We already see stressors from the proliferation of code bots today: too many incoming contributions that are – to be frank – of dubious quality; new malware vectors such as “slopsquatting“; malicious data injections that turn bots into zombie bad actors; malicious bots that probe code repos for opportunities to slip in backdoors; etc – it’s an endless list, and we don’t yet even know the extent to which state-sponsored actors are going to use these new technologies to engage in malicious activity. It is a scary emerging world. On one hand, I look forward to seeing what AI Native automation can accomplish. But on the other, we don’t quite understand the game we’re now playing.

Here are all the ways that we are ill prepared for the brave new world of AI Native:
- Code repositories can be created, hosted, and forked by bots with no means to determine provenance
- Artifact repositories can have new projects created by bots with software available for download before anyone knows no humans are in the loop
- Even legitimate projects that use models are vulnerable to malicious data injections, with no reliable way to prove data origins
- CVEs can now be created by bots, inundating projects with a multitude of false positives that can only be determined by time-consuming manual checks
- Or, perhaps the CVE reports are legitimate, and now bots scanning for new ones can immediately find a way to exploit one (or many) of them and inject malware into an unsuspecting project
The list goes on… I fear we’ve only scratched the surface of what lies ahead. The only way we can combat this is through the community engagement powers that we’ve built over the past 25-30 years. Some rules and behaviors will need to change, but communities have a remarkable ability to adapt, and that’s what is required. I can think of a few things that will limit the damage:
- Public key architecture and key signing: public key signing has been around for a long time, but we still don’t have enough developers who are serious about it.
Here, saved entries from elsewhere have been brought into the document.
/-- The state an instruction runs in: its bytes fetched, IP past them, the last override in the latch (R34, R46, R110,
R112). -/
def State.fetchedAs (s : State) (overrides : List SReg) (bytes : List Byte) : State :=
  { s with
    ip := s.ip + .ofNat 16 bytes.length
    fetch := { startCS := s.segs.cs, startIP := s.ip, override := overrides.getLast?,
               prefixCount := overrides.length, buffer := bytes } }

/-! ## Frames -/

/-- Nothing but general registers, flags, memory and draws may differ. -/
structure SameControl (s t : State) : Prop where
  ip : t.ip = s.ip
  segs : t.segs = s.segs
  ports : t.ports = s.ports
  fetch : t.fetch = s.fetch
  status : t.status = s.status
  answers : t.answers = s.answers
  params : t.params = s.params

/-- Every byte of memory outside the `n` bytes from `pa` on reads as before. -/
def SameBytesOutside (s t : State) (pa n : Nat) : Prop :=
  ∀ a, a < pa ∨ pa + n ≤ a → t.mem.byteAt a = s.mem.byteAt a

/-! ## Places: operands as the spec's rules name them -/

/-- A byte operand. -/
inductive Place8 where
  | reg (r : Reg8)
  | mem (m : MemOp)
  | imm (v : Byte)
  deriving DecidableEq, Repr

/-- A word operand. -/
inductive Place16 where
  | reg (r : Reg16)
  | seg (r : SReg)
  | flags
  | mem (m : MemOp)
  | imm (v : Word)
  deriving DecidableEq, Repr

/-- The addresses of a memory operand are all below `MEM_SIZE` (R80). -/
def Place8.accessible (s : State) : Place8 → Prop
  | .mem m => m.physical s + 1 ≤ Config.memSize
  | .reg _ | .imm _ => True

/-- The addresses of a memory operand are all below `MEM_SIZE` (R80). -/
def Place16.accessible (s : State) : Place16 → Prop
  | .mem m => m.physical s + 2 ≤ Config.memSize
  | .reg _ | .seg _ | .flags | .imm _ => True

/-- The physical address of a place in memory. -/
def Place8.address (s : State) : Place8 → Nat
  | .mem m => m.physical s
  | .reg _ | .imm _ => 0

/-- The physical address of a place in memory. -/
def Place16.address (s : State) : Place16 → Nat
  | .mem m => m.physical s
  | .reg _ | .seg _ | .flags | .imm _ => 0

/-- What a place holds (R173). -/
def Place8.value (s : State) : Place8 → Byte
  | .reg r => s.reg8 r
  | .mem m => s.mem.byteAt (m.physical s)
  | .imm v => v

/-- What a place holds (R173). -/
def Place16.value (s : State) : Place16 → Word
  | .reg r => s.reg16 r
  | .seg r => s.seg r
  | .flags => s.flags.encode
  | .mem m => s.mem.word16At (m.physical s)
  | .imm v => v

/-- No general register and no byte of memory differs. -/
def SameData (s t : State) : Prop := t.regs = s.regs ∧ ∀ a, t.mem.byteAt a = s.mem.byteAt a
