/-- The word there, its last byte, and the byte past the end at FFFF:0010 (with DS = FFFF). -/
def topWord : MemOp := .based .bx .none

theorem top_word_accessible : (Place16.mem topWord).accessible top ∧ (Place8.mem topWord).accessible top := by
  unfold topWord Place16.accessible Place8.accessible
  decide

theorem witness_AddResults :
    (Instr.addRm8R8 (.mem topWord) .cl).binary8 = some (.add, .mem topWord, .reg .cl) ∧
    (Instr.adcRm8R8 (.mem topWord) .cl).binary8 = some (.adc, .mem topWord, .reg .cl) ∧
    (Instr.addRm16Imm8 (.mem topWord) 0xFF).binary16 = some (.add, .mem topWord, .imm 0xFFFF) ∧
    (Instr.adcR16Rm16 .bx (.mem topWord)).binary16 = some (.adc, .reg .bx, .mem topWord) ∧
    (Place8.mem topWord).accessible top ∧ (Place16.mem topWord).accessible top ∧ (Place8.reg .cl).accessible top ∧
    (Place16.imm 0xFFFF).accessible top ∧ (Place16.reg .bx).accessible top :=
  ⟨rfl, rfl, rfl, rfl, top_word_accessible.2, top_word_accessible.1, trivial, trivial, trivial⟩

theorem witness_SubtractAndCompareResults :
    (Instr.subRm8Imm8Op82 (.mem topWord) 1).binary8 = some (.sub, .mem topWord, .imm 1) ∧
    (Instr.cmpAlImm8 1).binary8 = some (.cmp, .reg .al, .imm 1) ∧
    (Instr.sbbRm8R8 (.mem topWord) .cl).binary8 = some (.sbb, .mem topWord, .reg .cl) ∧
    (Instr.subAxImm16 1).binary16 = some (.sub, .reg .ax, .imm 1) ∧
    (Instr.cmpR16Rm16 .bx (.mem topWord)).binary16 = some (.cmp, .reg .bx, .mem topWord) ∧
    (Instr.sbbRm16Imm8 (.mem topWord) 0x80).binary16 = some (.sbb, .mem topWord, .imm 0xFF80) ∧
    (Place8.mem topWord).accessible top ∧ (Place16.mem topWord).accessible top ∧ (Place8.imm 1).accessible top :=
  ⟨rfl, rfl, rfl, rfl, rfl, rfl, top_word_accessible.2, top_word_accessible.1, trivial⟩

theorem witness_LogicAndTestResults :
    (Instr.andRm8Imm8 (.mem topWord) 1).binary8 = some (.and, .mem topWord, .imm 1) ∧
    (Instr.orR8Rm8 .al (.mem topWord)).binary8 = some (.or, .reg .al, .mem topWord) ∧
    (Instr.xorRm8R8 (.mem topWord) .cl).binary8 = some (.xor, .mem topWord, .reg .cl) ∧
    (Instr.testAlImm8 1).binary8 = some (.test, .reg .al, .imm 1) ∧
    (Instr.andAxImm16 1).binary16 = some (.and, .reg .ax, .imm 1) ∧
    (Instr.orRm16Imm16 (.mem topWord) 1).binary16 = some (.or, .mem topWord, .imm 1) ∧
    (Instr.xorR16Rm16 .bx (.mem topWord)).binary16 = some (.xor, .reg .bx, .mem topWord) ∧
    (Instr.testRm16Imm16 (.mem topWord) 1).binary16 = some (.test, .mem topWord, .imm 1) ∧
    (Place8.mem topWord).accessible top ∧ (Place16.mem topWord).accessible top ∧ (Place8.imm 1).accessible top :=
  ⟨rfl, rfl, rfl, rfl, rfl, rfl, rfl, rfl, top_word_accessible.2, top_word_accessible.1, trivial⟩

theorem witness_UnaryResults :
    (Instr.incRm8 (.mem topWord)).unary8 = some (.inc, .mem topWord) ∧
    (Instr.decRm8 (.mem topWord)).unary8 = some (.dec, .mem topWord) ∧
    (Instr.notRm8 (.mem topWord)).unary8 = some (.not, .mem topWord) ∧
    (Instr.negRm8 (.mem topWord)).unary8 = some (.neg, .mem topWord) ∧
    (Instr.incR16 .sp).unary16 = some (.inc, .reg .sp) ∧ (Instr.decRm16 (.mem topWord)).unary16 = some (.dec, .mem topWord) ∧
    (Instr.notRm16 (.mem topWord)).unary16 = some (.not, .mem topWord) ∧
    (Instr.negRm16 (.mem topWord)).unary16 = some (.neg, .mem topWord) ∧
    (Place8.mem topWord).accessible top ∧ (Place16.mem topWord).accessible top ∧ (Place16.reg .sp).accessible top :=
  ⟨rfl, rfl, rfl, rfl, rfl, rfl, rfl, rfl, top_word_accessible.2, top_word_accessible.1, trivial⟩

/-- With BX = FFFF the word at the top is out of range, and the byte there is the last one. -/
def pastTop : State := { top with regs := { top.regs with bx := 0xFFFF } }

/-- With DS = FFFF no operand at BX = FFFF is in range. -/
def farPastTop : State := { pastTop with segs := { pastTop.segs with ds := 0xFFFF } }

theorem top_word_not_accessible :
    ¬(Place16.mem topWord).accessible pastTop ∧ (Place8.mem topWord).accessible pastTop ∧
    ¬(Place8.mem topWord).accessible farPastTop := by
  unfold topWord Place16.accessible Place8.accessible
  decide

theorem witness_OperandFaults :
    (Instr.addRm8R8 (.mem topWord) .cl).binary8 = some (.add, .mem topWord, .reg .cl) ∧
    (Instr.addR8Rm8 .cl (.mem topWord)).binary8 = some (.add, .reg .cl, .mem topWord) ∧
    (Instr.xorRm16R16 (.mem topWord) .cx).binary16 = some (.xor, .mem topWord, .reg .cx) ∧
    (Instr.xorR16Rm16 .cx (.mem topWord)).binary16 = some (.xor, .reg .cx, .mem topWord) ∧
    (Instr.incRm8 (.mem topWord)).unary8 = some (.inc, .mem topWord) ∧
    (Instr.shlRm8Cl (.mem topWord)).shift8 = some (.shl, .mem topWord, .cl) ∧
    (Instr.movRm8R8 (.mem topWord) .cl).move8 = some (.mem topWord, .reg .cl) ∧
    (Instr.movR8Rm8 .cl (.mem topWord)).move8 = some (.reg .cl, .mem topWord) ∧
    (Instr.negRm16 (.mem topWord)).unary16 = some (.neg, .mem topWord) ∧
    (Instr.rcrRm16One (.mem topWord)).shift16 = some (.rcr, .mem topWord, .one) ∧
    (Instr.movRm16Sreg (.mem topWord) .cs).move16 = some (.mem topWord, .seg .cs) ∧
    (Instr.movR16Rm16 .cx (.mem topWord)).move16 = some (.reg .cx, .mem topWord) ∧
    (Rm8.mem topWord).place = .mem topWord ∧ (Rm16.mem topWord).place = .mem topWord ∧
    (Place8.reg .cl).accessible farPastTop ∧ (Place16.reg .cx).accessible pastTop ∧
    ¬(Place8.mem topWord).accessible farPastTop ∧ ¬(Place16.mem topWord).accessible pastTop :=
  ⟨rfl, rfl, rfl, rfl, rfl, rfl, rfl, rfl, rfl, rfl, rfl, rfl, rfl, rfl, trivial, trivial, top_word_not_accessible.2.2,
    top_word_not_accessible.1⟩

/-- Every operation, by 1 and by CL; counts of 0, 1 and 255. -/
theorem witness_ShiftResults :
    (Instr.rolRm8Cl (.mem topWord)).shift8 = some (.rol, .mem topWord, .cl) ∧
    (Instr.rorRm8Cl (.mem topWord)).shift8 = some (.ror, .mem topWord, .cl) ∧
    (Instr.rclRm8One (.mem topWord)).shift8 = some (.rcl, .mem topWord, .one) ∧
    (Instr.rcrRm16Cl (.mem topWord)).shift16 = some (.rcr, .mem topWord, .cl) ∧
    (Instr.shlRm16Cl (.mem topWord)).shift16 = some (.shl, .mem topWord, .cl) ∧
    (Instr.shrRm16One (.mem topWord)).shift16 = some (.shr, .mem topWord, .one) ∧
    (Instr.sarRm16Cl (.mem topWord)).shift16 = some (.sar, .mem topWord, .cl) ∧
    ShiftCount.cl.value top = 0 ∧ ShiftCount.one.value top = 1 ∧
    ShiftCount.cl.value { top with regs := { top.regs with cx := 0x00FF } } = 255 ∧
    (Place8.mem topWord).accessible top ∧ (Place16.mem topWord).accessible top :=
  ⟨rfl, rfl, rfl, rfl, rfl, rfl, rfl, by decide, rfl, by decide, top_word_accessible.2, top_word_accessible.1⟩

theorem witness_MultiplyResults :
    (Rm8.reg .al).place.accessible start ∧ (Rm8.mem topWord).place.accessible top ∧
    (Rm16.reg .dx).place.accessible start ∧ (Rm16.mem topWord).place.accessible top :=
  ⟨trivial, top_word_accessible.2, trivial, top_word_accessible.1⟩

/-- Quotients at the ends of their ranges: 255, 65535, -128 and -32768, with the dividend as wide as it goes. -/
theorem witness_DivideResults :
    (Rm8.reg .bl).place.accessible start ∧ (Rm16.reg .bx).place.accessible start ∧
    (let s : State := { start with regs := { Regs.reset with ax := 0x01FE, bx := 2 } }
     let b := ((Rm8.reg .bl).place.value s).toNat
     b ≠ 0 ∧ s.regs.ax.toNat / b = 255) ∧
    (let s : State := { start with regs := { Regs.reset with ax := 0xFFFF, dx := 0xFFFE, bx := 0xFFFF } }
     let b := ((Rm16.reg .bx).place.value s).toNat
     b ≠ 0 ∧ (s.regs.dx.toNat * 65536 + s.regs.ax.toNat) / b = 65535) ∧
    (let s : State := { start with regs := { Regs.reset with ax := 0xFF00, bx := 2 } }
     let b := ((Rm8.reg .bl).place.value s).toInt
     b ≠ 0 ∧ s.regs.ax.toInt.tdiv b = -128) ∧
    (let s : State := { start with regs := { Regs.reset with ax := 0x8000, dx := 0xFFFF, bx := 1 } }
     let b := ((Rm16.reg .bx).place.value s).toInt
     b ≠ 0 ∧ (s.regs.dx.toInt * 65536 + s.regs.ax.toNat).tdiv b = -32768) := by
  refine ⟨trivial, trivial, ?_⟩
  decide

/-- A zero divisor, and quotients just past the ends of their ranges. -/
theorem witness_DivideErrors :
    (Rm8.reg .bl).place.accessible start ∧ (Rm16.reg .bx).place.accessible start ∧
    (Rm8.reg .bl).place.value start = 0 ∧ (Rm16.reg .bx).place.value start = 0 ∧
    (let s : State := { start with regs := { Regs.reset with ax := 0x0200, bx := 2 } }
     let b := (Rm8.reg .bl).place.value s
     b ≠ 0 ∧ s.regs.ax.toNat / b.toNat = 256 ∧ s.regs.ax.toInt.tdiv b.toInt = 256) ∧
    (let s : State := { start with regs := { Regs.reset with ax := 0x0000, dx := 0x0001, bx := 1 } }
     let b := (Rm16.reg .bx).place.value s
     b ≠ 0 ∧ (s.regs.dx.toNat * 65536 + s.regs.ax.toNat) / b.toNat = 65536) ∧
    (let s : State := { start with regs := { Regs.reset with ax := 0x8000, dx := 0xFFFF, bx := 0xFFFF } }
     let b := (Rm16.reg .bx).place.value s
     b ≠ 0 ∧ (s.regs.dx.toInt * 65536 + s.regs.ax.toNat).tdiv b.toInt = 32768) := by
  refine ⟨trivial, trivial, ?_⟩
  decide

theorem witness_MoveResults :
    (Instr.movRm8R8 (.mem topWord) .bh).move8 = some (.mem topWord, .reg .bh) ∧
    (Instr.movRm16Imm16 (.mem topWord) 7).move16 = some (.mem topWord, .imm 7) ∧
    (Instr.movRm16Sreg (.mem topWord) .cs).move16 = some (.mem topWord, .seg .cs) ∧
    (Place8.mem topWord).accessible top ∧ (Place8.reg .bh).accessible top ∧ (Place16.mem topWord).accessible top ∧
    (Place16.imm 7).accessible top ∧ (Place16.seg .cs).accessible top :=
  ⟨rfl, rfl, rfl, top_word_accessible.2, trivial, top_word_accessible.1, trivial, trivial⟩

theorem witness_SegmentAndAddressTransfers :
    (Rm16.reg .sp).place.accessible start ∧ (Rm16.mem topWord).place.accessible top :=
  ⟨trivial, top_word_accessible.1⟩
We need to get very serious very quickly about the provenance of every actor in every engagement. Contributed patches can only come from someone with a verified key. Projects on package repositories can only be trusted if posted by a verified user via their public keys. Major repositories have started to do some of this, but they need to get much more aggressive about enforcing it. /me sideeyes GitHub and PyPi
- Signed artifacts: similar to the above – every software artifact and package must have a verified signature to prove its provenance, else you should never ever use it. If implemented correctly, a verified package on pypi.org will have 2 ways to verify its authenticity: the key of the person posting it, and the signature of the artifact itself.
- Recognize national borders: I know many folks in various open source communities don’t want to hear this, but the fact is that code that emanates from rogue states cannot be trusted. I don’t care if your best friend in Russia has been the most prolific member of your software project. You have no way of knowing if they have been compromised or blackmailed. Sorry, they cannot have write access. We can no longer ignore international politics when we “join us now and share the software”. You will not be free, hackers. I have to applaud the actions of The Linux Foundation and their legal chief, Michael Dolan. I believe this was true even before the age of AI slop, but the emergence of AI Native technologies makes it that much more critical.
- Trust no one, Mulder: And finally, if you have a habit of pulling artifacts directly from the internet in real time for your super automated devops foo, stop that. Now. Like.. you should have already eliminated that practice, but now you really need to stop. If you don’t have a global policy for pushing all downloads through a centralized proxy repository – with the assumption that you’re checking every layer of your downloads – you are asking for trouble from the bot madness.
- Community powered: It’s not all paranoid, bad stuff. Now is a great opportunity for tech companies, individual developers, enterprises, and software foundations to work out a community protocol that will limit the damage. All of these actors can sign on to a declaration of rules they will follow to limit the damage, quarantine known bad actors, and exchange vital information for the purpose of improving security for everyone. This is an opportunity for The Linux Foundation, Eclipse, and the Open Source Initiative to unite our communities and show some leadership.
- Bots detecting bots: I was very hesitant to list this one, because I can feel the reactions from some people, but I do believe that we will need bots, agents, and models to help us with threat detection and mitigation.
I have always believed in the power of communities to take positive actions for the greater good, and now is the perfect time to put that belief to the test. If we’re successful, we can actually enjoy revamped ecosystems that will be improved upon by our AI Native automation platforms. If successful, we will have safer ecosystems that can more easily detect malicious actors. We will also have successful communities that can add new tech capabilities faster than ever. In short, if we adapt appropriately, we can accelerate the innovations that open source communities have already excelled at. In a previous essay, I mentioned how the emergence of cloud computing was both a result of and an accelerant of open source software. The same is true of AI Native automation. It will inject more energy into open source ecosystems and take them places we didn’t know were possible. But what we must never forget is that not all these possibilities are good.
June 24, 2025
The Rise of AI Native: Open Source Ecosystems

I recently posted my thoughts on “AI Native” and automation, and how recent developments in the model and agent ecosystem were about to significantly disrupt our application lifecycle management tools, or what we have erroneously labeled “DevOps”. This entire post is based on that premise. If I turn out to be wrong, pretend like I never said it Considering that a lot of open source time and effort goes into infrastructure tooling – Kubernetes, OpenTofu, etc – one might draw the conclusion that, because these many of these tools are about to be disrupted and made obsolete, therefore “OMG Open Source is over!!11!!1!!”. Except, my conclusion is actually the opposite of that. I’ll explain.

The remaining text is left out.